ICARUS-Q: Integrated control and readout unit for scalable quantum processors
We present a control and measurement setup for superconducting qubits based on the Xilinx 16-channel radio-frequency system-on-chip (RFSoC) device. The proposed setup consists of four parts: multiple RFSoC boards, a setup to synchronize every digital to analog converter (DAC) and analog to digital converter (ADC) channel across multiple boards, a low-noise direct current supply for tuning the qubit frequency, and cloud access for remotely performing experiments. We also designed the setup to be free of physical mixers. The RFSoC boards directly generate microwave pulses using sixteen DAC channels up to the third Nyquist zone, which are directly sampled by its eight ADC channels between the fifth and the ninth zones.
Topics
Analog-to-digital converter, Analog circuits, Field programmable gate array, Control equipment, Frequency measurement, Information technology, Programming languages, Signal processing, Signal-to-noise ratio
I. INTRODUCTION
Superconducting qubits in the dilution refrigerator are controlled and measured with room temperature electronics. A typical superconducting qubit is designed with its transition energy in the order of a few GHz and requires arbitrary and precise microwave generation and detection for control and measurement. As the number of qubits increases, the number of microwave channels required increases linearly.
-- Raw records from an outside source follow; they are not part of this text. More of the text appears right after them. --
/-- SCRUB_VISIT in a SCRUB sector with budget, of a plane on which no read or operation runs, moves the channel's place to the page it visited,
counts the visit and spends one unit of the budget of the sector's entry. REFRESH_EXECUTE drops an entry whose page no longer holds the current copy, and makes a one-page
batch of one that does. LOST_REPAIR under CUPOLA_REBUILD ends the work when nothing is LOST, and releases the window. INJECT_ERROR flips what its TARGET names of
a frame, a tag or a map line, and arms the injection of a media line; SCRUB_CTL sets INT_CTL; GET_ERROR_STATS writes the report, and with CLEAR clears
the counters. Completes: scrubVisit, refreshExecute, lostRepair, injectError, scrubCtl, getErrorStats. -/
def Obligations.ScrubAndInject : Prop :=
  (∀ (s : State) (tile ch i loc : Nat) (errs : List LineErr), s.alive tile = true → tile < 8 → ch < 8 → (s.chan tile ch).st = 2 →
    s.regBit Reg.INT_CTL 15 = true → s.sectorBudget tile 3 ch = some i → s.scrubNext tile ch = some (loc, false) → s.mediaFree tile loc = true →
    (s.tile tile).med.scan = [] →
    Completes (.scrubVisit tile ch errs) s (fun t => (t.chan tile ch).scrubAt = some loc ∧
      agetD 8 0 (t.tile tile).int.stats = min 0xFFFFFFFF (agetD 8 0 (s.tile tile).int.stats + 1) ∧ (t.tile tile).int.passes = (s.tile tile).int.passes ∧
      agetD (16 * i + ch) 0 (t.tile tile).bel.spent = agetD (16 * i + ch) 0 (s.tile tile).bel.spent + 1 ∧ t.pw = s.pw ∧ t.fuse = s.fuse)) ∧
  (∀ (s : State) (tile : Nat) (r : Refresh), s.mayMaintain tile = true → tile < 8 → s.refreshNext tile = some r →
    (s.mapRaw tile (((aget r.loc (s.tile tile).med.pages).map (·.subject)).getD 0)).loc ≠ r.loc →
    Completes (.refreshExecute tile) s (fun t => (t.tile tile).int.queue = (s.tile tile).int.queue.filter (· != r) ∧
      (t.tile tile).xl = (s.tile tile).xl ∧ (t.tile tile).med = (s.tile tile).med)) ∧
  (∀ (s : State) (tile i seg : Nat) (r : Refresh) (pg : Page), s.mayMaintain tile = true → tile < 8 → s.refreshNext tile = some r →
    aget r.loc (s.tile tile).med.pages = some pg → pg.subject = seg → (s.mapRaw tile seg).loc = r.loc → (s.mapRaw tile seg).st = .mapped →
    s.sectorBudget tile 2 (locCh r.loc) = some i → (s.tile tile).xl.batches = [] →
    Completes (.refreshExecute tile) s (fun t => (t.tile tile).xl =
        { (s.tile tile).xl with batches := [{ src := locBlk r.loc, plane := planeNo r.loc, target := 1, left := [(seg, r.loc)], refresh := true }] } ∧
      (t.tile tile).int = { (s.tile tile).int with queue := (s.tile tile).int.queue.filter (· != r) } ∧ s.othersKept t tile = true ∧ Only [.tiles] s t)) ∧
  (∀ (s : State) (tile ms : Nat), s.cup.work = 1 → s.cupMayWork = true → s.lostAll = 0 →
    Completes (.lostRepair tile ms) s (fun t => t.cup = { s.cup with work := 0, windows := s.cup.windows.filter (fun e => e.2 != 1) } ∧ t.tiles = s.tiles)) ∧
  (∀ (s : State) (pc : PortCmd) (tile ch page line frame seg count : Nat) (readNow : Bool) (errs : List LineErr), s.accepts pc 0x0301 true = true →
    s.md.inService = true → s.alive tile = true → tile < 8 → frame < framesOf s.pop → line < 65 →
    Completes (.injectError pc tile 3 ch page line frame seg count readNow errs) s (fun t =>
      (t.tile tile).fs = { (s.tile tile).fs with
        lineFlips := aputD 0 (65 * frame + line) (Nat.xor (agetD (65 * frame + line) 0 (s.tile tile).fs.lineFlips) (flipPat s.flipRegs.1 s.flipRegs.2)) (s.tile tile).fs.lineFlips } ∧
      t.resultOf pc = some (succeeded [(3, 0), (8, 0)]) ∧ s.othersKept t tile = true ∧ Only (.tiles :: logParts) s t)) ∧
  (∀ (s : State) (pc : PortCmd) (tile ch page line frame seg count : Nat) (readNow : Bool) (errs : List LineErr), s.accepts pc 0x0301 true = true →
    s.md.inService = true → s.alive tile = true → tile < 8 → frame < framesOf s.pop →
    Completes (.injectError pc tile 4 ch page line frame seg count readNow errs) s (fun t => (t.tile tile).fs = { (s.tile tile).fs with
        tagFlips := aputD 0 frame (Nat.xor (agetD frame 0 (s.tile tile).fs.tagFlips) (s.flipRegs.1 % 2 ^ 36)) (s.tile tile).fs.tagFlips } ∧
      t.resultOf pc = some (succeeded [(3, 0), (8, 0)]) ∧ s.othersKept t tile = true ∧ Only (.tiles :: logParts) s t)) ∧
  (∀ (s : State) (pc : PortCmd) (tile ch page line frame seg count : Nat) (readNow : Bool) (errs : List LineErr), s.accepts pc 0x0301 true = true →
    s.md.inService = true → s.alive tile = true → tile < 8 → seg < s.segs →
    Completes (.injectError pc tile 6 ch page line frame seg count readNow errs) s (fun t => (t.tile tile).xl = { (s.tile tile).xl with
        mapFlips := aputD 0 (seg / 16) (Nat.xor (agetD (seg / 16) 0 (s.tile tile).xl.mapFlips) (flipPat s.flipRegs.1 s.flipRegs.2)) (s.tile tile).xl.mapFlips } ∧
      t.resultOf pc = some (succeeded [(3, 0), (8, 0)]) ∧ s.othersKept t tile = true ∧ Only (.tiles :: logParts) s t)) ∧
  (∀ (s : State) (pc : PortCmd) (tile target ch page line frame seg count : Nat) (errs : List LineErr), s.accepts pc 0x0301 true = true →
    s.md.inService = true → s.alive tile = true → tile < 8 → (target = 0 ∨ target = 2) → (s.chan tile ch).st = 2 → line < 68 →
    (s.tile tile).int.armed.length < 4 →
    Completes (.injectError pc tile target ch page line frame seg count false errs) s (fun t =>
      (t.tile tile).int = { (s.tile tile).int with armed := (s.tile tile).int.armed ++
        [{ margin := target == 2, loc := ch * 2 ^ 26 + page, line := line, mask := s.flipRegs.1, value := s.flipRegs.2, left := if count = 0 then 1 else count }] } ∧
      t.resultOf pc = some (succeeded [(3, 0), (8, 0)]) ∧ s.othersKept t tile = true ∧ Only (.tiles :: logParts) s t)) ∧
  (∀ (s : State) (pc : PortCmd) (mask sym off shift : Nat) (enable : Bool), s.accepts pc 0x0300 true = true → s.md.operating = true →
    (List.range 8).all (fun t => !bitOf mask t || s.present.contains t) = true →
    Completes (.scrubCtl pc mask enable false sym off shift false) s (fun t =>
      t.reg = (s.setReg Reg.INT_CTL (BitVec.ofNat 32 (b2n enable * 32768 + sym * 4096 + shift * 256 + off))).reg ∧
      (t.resultOf pc).map (·.status) = some Status.success.code ∧ Only [.reg, .porter] s t)) ∧
  (∀ (s : State) (pc : PortCmd) (tile buf : Nat) (clear : Bool), s.accepts pc 0x0302 clear = true → tile < s.pop.tiles → tile < 8 → aligned64 buf = true →
    Completes (.getErrorStats pc tile buf clear) s (fun t =>
      Sends s t [.hostWrite (s.ring pc.ring).head buf (wordBytes (s.errorStats tile))] ∧ t.resultOf pc = some (succeeded []) ∧
      (t.tile tile).int = (if clear then { (s.tile tile).int with stats := [] } else (s.tile tile).int) ∧ s.othersKept t tile = true ∧
      Only [.porter, .outbox, .tiles] s t))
Therefore, designing a qubit control system that is scalable, compact, and cost-effective, while maintaining its precision, speed, and features, is imperative.
Apart from the microwave circuits for frequency up/down-conversion, a basic qubit control system consists of digital to analog converters (DACs), analog to digital converters (ADCs), and stable current sources; the DACs generate the microwave pulses that travel into the fridge, the ADCs digitize the analog signals that travel out of the fridge, and the current source tunes the qubit frequencies.